● **Your assignment**: Each line of the listing below containing the word "before" should be returned.

• • •

/-- CLS and DRW leave `dirty` set, and every other operation leaves the display and `dirty` as they were (R35, R36). -/
theorem display_of_completed {s t : State} (h : Completed s t) :
    (DrawsOrClears (decode s.fetchWord) ∧ t.dirty = true) ∨
    (¬ DrawsOrClears (decode s.fetchWord) ∧ t.display = s.display ∧ t.dirty = s.dirty) := by
  cases h with
  | cls hd => exact .inl ⟨.inl hd, rfl⟩
  | drw x y n hd => exact .inl ⟨.inr ⟨x, y, n, hd⟩, rfl⟩
  | jp nnn hd => exact .inr ⟨by simp [hd, DrawsOrClears], rfl, rfl⟩
  | ld x nn hd => exact .inr ⟨by simp [hd, DrawsOrClears], rfl, rfl⟩
  | add x nn hd => exact .inr ⟨by simp [hd, DrawsOrClears], rfl, rfl⟩
  | ldi nnn hd => exact .inr ⟨by simp [hd, DrawsOrClears], rfl, rfl⟩
  | unhandled w hd => exact .inr ⟨by simp [hd, DrawsOrClears], rfl, rfl⟩

/-- No cycle writes the stack, the timers or the latches (R30, R33, R34). -/
theorem step_keeps_peripherals {s t : State} (h : step s = .next t) :
    t.stack = s.stack ∧ t.sp = s.sp ∧ t.dt = s.dt ∧ t.st = s.st ∧ t.keys = s.keys := by
  obtain ⟨-, ⟨-, rfl⟩ | ⟨-, he⟩⟩ := step_cases h
  · exact ⟨rfl, rfl, rfl, rfl, rfl⟩
  · exact (exec_keeps he).2

/-! ### The invariant of the core -/

theorem recordOk_of_running {s : State} (h : s.status = .running) : s.recordOk := by
  simp [State.recordOk, h]

/-- Settles O35: a FATAL condition is taken at the pc and with the address its record allows, since I is at most 0xFFF; a
completed cycle has pc from the advance or from a jump, and I from LD I or from before (R28, R29, R136, R152, R154). -/
theorem everyStepKeepsTheInvariant : Obligations.EveryStepKeepsTheInvariant := by
  unfold Obligations.EveryStepKeepsTheInvariant
  intro s t ⟨hmem, hpc, hi, _⟩ h
  obtain ⟨f, rfl, hf⟩ | ⟨hfetch, hrun, hc⟩ := step_fatal_or_completed h
  · refine ⟨hmem, hpc, hi, ?record⟩
    case record =>
      obtain ⟨rfl, hpast⟩ | ⟨rfl, hfetch⟩ := hf
      · exact ⟨rfl, hpast, rfl⟩
      · exact ⟨rfl, hfetch, Nat.max_eq_right (by omega)⟩
  · refine ⟨step_keeps_mem h ▸ hmem, ?pc, ?index, recordOk_of_running hrun⟩
    case pc =>
      obtain ⟨nnn, -, e⟩ | ⟨-, e⟩ := pc_of_completed hc
      · rw [e]
        exact (zext16_le nnn).trans (by decide)
      · rw [e, advance_pc_toNat ((canFetch_iff s).2 hfetch)]
        omega
    case index =>
      obtain ⟨nnn, -, e⟩ | e := i_of_completed hc
      · rw [e]
        exact zext16_le nnn
      · rw [e]
        exact hi

/-- Settles O34: the reset memory is the empty list, and pc, I and the status are constants (R41). -/
theorem resetMeetsTheInvariant : Obligations.ResetMeetsTheInvariant := by
  unfold Obligations.ResetMeetsTheInvariant
  exact ⟨⟨.nil, by simp [State.reset]⟩, by decide, by decide, recordOk_of_running rfl⟩

/-! ### Control flow and frames -/

/-- Settles O16: a cycle that stays RUNNING completed, and `pc_of_completed` is its pc (R27, R112). -/
theorem onlyJpLeavesSequentialFlow : Obligations.OnlyJpLeavesSequentialFlow := by
  unfold Obligations.OnlyJpLeavesSequentialFlow
  intro s t h hrun
  obtain ⟨f, rfl, -⟩ | ⟨hfetch, -, hc⟩ := step_fatal_or_completed h
  · cases hrun
  · obtain ⟨nnn, hd, e⟩ | ⟨hd, e⟩ := pc_of_completed hc
    · refine ⟨fun nnn' hd' => ?_, fun hno => absurd hd (hno nnn)⟩
      obtain rfl : nnn = nnn' := Instr.jp.inj (hd.symm.trans hd')
      rw [e, zext16_toNat]
    · exact ⟨fun nnn hd' => absurd hd' (hd nnn),
        fun _ => by rw [e, advance_pc_toNat ((canFetch_iff s).2 hfetch)]⟩

/-- Settles O18: `step_keeps_mem` and `step_keeps_peripherals` (R30, R33, R34, R54). -/
theorem cyclesKeepMemoryStackTimersAndKeys : Obligations.CyclesKeepMemoryStackTimersAndKeys := by
  unfold Obligations.CyclesKeepMemoryStackTimersAndKeys
  intro s t h
  obtain ⟨hstack, hsp, htimersAndKeys⟩ := step_keeps_peripherals h
  exact ⟨fun a => congrArg (Memory.read · a) (step_keeps_mem h), ⟨hstack, hsp⟩, htimersAndKeys⟩

/-- Settles O19: taking a FATAL condition writes no register, and `written_reg_of_completed` and `i_of_completed` name what a
completed cycle writes (R25, R29). -/
theorem registersAreWrittenOnlyByTheirInstructions : Obligations.RegistersAreWrittenOnlyByTheirInstructions := by
  unfold Obligations.RegistersAreWrittenOnlyByTheirInstructions
  intro s t h
  obtain ⟨f, rfl, -⟩ | ⟨-, -, hc⟩ := step_fatal_or_completed h
  · exact ⟨fun r hne => absurd rfl hne, fun hne => absurd rfl hne⟩
  · refine ⟨fun r hne => written_reg_of_completed hc hne, fun hne => ?_⟩
    obtain ⟨nnn, hd, -⟩ | e := i_of_completed hc
    · exact ⟨nnn, hd⟩
    · exact absurd e hne

/-- Settles O20: taking a FATAL condition writes no pixel, and `display_of_completed` says what a completed cycle does to the
display (R35, R36). -/
theorem displayIsWrittenOnlyByClsAndDrw : Obligations.DisplayIsWrittenOnlyByClsAndDrw := by
  unfold Obligations.DisplayIsWrittenOnlyByClsAndDrw
  intro s t h
  obtain ⟨f, rfl, -⟩ | ⟨-, -, hc⟩ := step_fatal_or_completed h
  · exact ⟨fun hne => absurd ⟨fun _ _ => rfl, rfl⟩ hne, fun hrun => (by cases hrun), id⟩
  · obtain ⟨hd, hdirty⟩ | ⟨hd, hdisplay, hdirty⟩ := display_of_completed hc
    · exact ⟨fun _ => hd, fun _ _ => hdirty, fun _ => hdirty⟩
    · exact ⟨fun hne => absurd ⟨fun px py => congrArg (Display.pixel · px py) hdisplay, hdirty⟩ hne,
        fun _ hd' => absurd hd' hd, hdirty.trans⟩

/-! ### Single cycles: the placed word, no cycle, and a failed draw -/

/-- Outside the written range memory reads as before. -/
theorem read_outside_writeBytes {m : Memory} (hm : m.wf) {k : Nat} {bs : List Byte} (hk : k + bs.length ≤ 4096) {a : Nat}
    (ha : a < k ∨ k + bs.length ≤ a) : (m.writeBytes k bs).read a = m.read a := by
  rw [read_writeBytes hm hk]
  split_ifs with hle
  · have hpast : bs.length ≤ a - k := by omega
    rw [List.getElem?_eq_none hpast, Option.getD_none]
  · rfl

/-- Settles O9: the step runs the word `fetchWord_withFetchWord` reads back, and `read_outside_writeBytes` is every other byte
(R52, R93). -/
theorem stepRunsThePlacedWord : Obligations.StepRunsThePlacedWord := by
  unfold Obligations.StepRunsThePlacedWord
  intro s nbits w hm hr hpc
  have hf : s.canFetch = true := (canFetch_iff s).2 hpc
  refine ⟨?runs, fun a h0 h1 => ?otherBytes⟩
  case runs =>
    rw [step_of_canFetch (s := s.withFetchWord nbits w) hr hf, fetchWord_withFetchWord hm hf]
    rfl
  case otherBytes =>
    have hfits : s.pc.toNat + [highByte (tableWord nbits w), lowByte (tableWord nbits w)].length ≤ 4096 :=
      Nat.add_le_add_right hpc 2
    exact read_outside_writeBytes hm hfits (show a < s.pc.toNat ∨ s.pc.toNat + 2 ≤ a by omega)

/-- Settles O13: `step_of_halted` and `step_of_stopped` (R99). -/
theorem haltedFaultsAndStoppedIsRefused : Obligations.HaltedFaultsAndStoppedIsRefused := by
  unfold Obligations.HaltedFaultsAndStoppedIsRefused
  exact fun s => ⟨fun k p a h => step_of_halted h, step_of_stopped⟩

/-- Settles O29: `exec_drw_of_pastEnd`, where the FATAL condition is taken at `pc0`, the entry's pc less 2 (R100, R136). -/
theorem failedDrwDiscardsTheAdvance : Obligations.FailedDrwDiscardsTheAdvance := by
  unfold Obligations.FailedDrwDiscardsTheAdvance
  exact fun x y n s h => exec_drw_of_pastEnd h x y

/-- Two states that agree in memory, I, display and the two origins draw the same canvas (R131, R134). -/
theorem drawn_congr {s u : State} {x y : Reg} (hm : u.mem = s.mem) (hi : u.i = s.i) (hd : u.display = s.display)
    (hx : u.originColumn x = s.originColumn x) (hy : u.originRow y = s.originRow y) (n : BitVec 4) :
    u.drawn x y n = s.drawn x y n := by
  simp only [State.drawn, hm, hi, hd, hx, hy]

/-- Settles O31: the canvas is the same (`drawn_congr`), and a completed draw takes the display and VF from it (R131). -/
theorem drwOriginCountsModuloTheScreen : Obligations.DrwOriginCountsModuloTheScreen := by
  unfold Obligations.DrwOriginCountsModuloTheScreen
  intro x y n s u hm hi hd hx hy hin
  have hin' : ¬ SpritePastEnd u n.toNat := by rwa [SpritePastEnd, hi]
  have hcanvas : u.drawn x y n = s.drawn x y n := drawn_congr hm hi hd hx hy n
  refine ⟨_, _, exec_drw_of_not_pastEnd hin x y, exec_drw_of_not_pastEnd hin' x y, ?display, ?flag⟩
  case display => exact congrArg Canvas.display hcanvas
  case flag => rw [afterDraw_readFlag, afterDraw_readFlag, hcanvas]

/-! ### Running off the end of memory (R112, R184) -/

/-- A run whose first step answers `s'` goes on from there. -/
theorem run_succ_of_step {M : Host.Core} {s s' : M.State} (h : M.step s = .next s') (k : Nat) :
    M.run (k + 1) s = M.run k s' := by
  rw [Host.Core.run, h]

/-- The step after a run that ends in `t` is a step of `t`. -/
theorem run_succ_of_run {M : Host.Core} {k : Nat} {s t : M.State} (h : M.run k s = .next t) :
    M.run (k + 1) s = M.step t := by
  induction k generalizing s with
  | zero =>
    cases h
    rw [Host.Core.run]
    cases M.step t <;> rfl
  | succ k ih =>
    cases hs : M.step s with
    | next s' =>
      rw [run_succ_of_step hs] at h ⊢
      exact ih h
    | fault r => rw [Host.Core.run, hs] at h; cases h
    | refused r => rw [Host.Core.run, hs] at h; cases h

/-- Two zero bytes are an UNHANDLED word, so their cycle is the advance alone (R97). -/
theorem step_of_zero_bytes {s : State} (hr : s.status = .running) (hpc : s.pc.toNat ≤ 4094)
    (h0 : s.readByte s.pc.toNat = 0) (h1 : s.readByte (s.pc.toNat + 1) = 0) : step s = .next s.advance := by
  have hword : s.fetchWord = 0 := by rw [State.fetchWord, h0, h1]; rfl
  have hzero : decode 0 = .unhandled 0 := by decide
  rw [step_of_canFetch hr ((canFetch_iff s).2 hpc), hword, hzero, exec_unhandled]

/-- Over zero bytes, cycles change pc alone as long as they stay inside memory. -/
theorem run_over_zero_bytes {s : State} {k : Nat} (hr : s.status = .running)
    (hzero : ∀ a : Nat, s.pc.toNat ≤ a → a ≤ 4095 → s.readByte a = 0) (hend : s.pc.toNat + 2 * k ≤ 4096) :
    core.run k s = .next { s with pc := s.pc + BitVec.ofNat 16 (2 * k) } := by
  induction k generalizing s with
  | zero => simp [Host.Core.run]
  | succ k ih =>
    have hpc : s.pc.toNat ≤ 4094 := by omega
    have hstep : core.step s = .next s.advance :=
      step_of_zero_bytes hr hpc (hzero _ (by omega) (by omega)) (hzero _ (by omega) (by omega))
    have hadv : s.advance.pc.toNat = s.pc.toNat + 2 := advance_pc_toNat ((canFetch_iff s).2 hpc)
    have hrest := ih (s := s.advance) hr (fun a ha => hzero a (by omega)) (by omega)
    have hsum : s.advance.pc + BitVec.ofNat 16 (2 * k) = s.pc + BitVec.ofNat 16 (2 * (k + 1)) := by
      rw [advance_pc, BitVec.add_assoc, Nat.mul_succ, Nat.add_comm (2 * k), BitVec.ofNat_add]
      rfl
    rw [hsum] at hrest
    exact (run_succ_of_step hstep k).trans hrest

• • •

● **Answer to the problem**:
completed cycle has pc from the advance or from a jump, and I from LD I or from before (R28, R29, R136, R152, R154). -/
/-- Outside the written range memory reads as before. -/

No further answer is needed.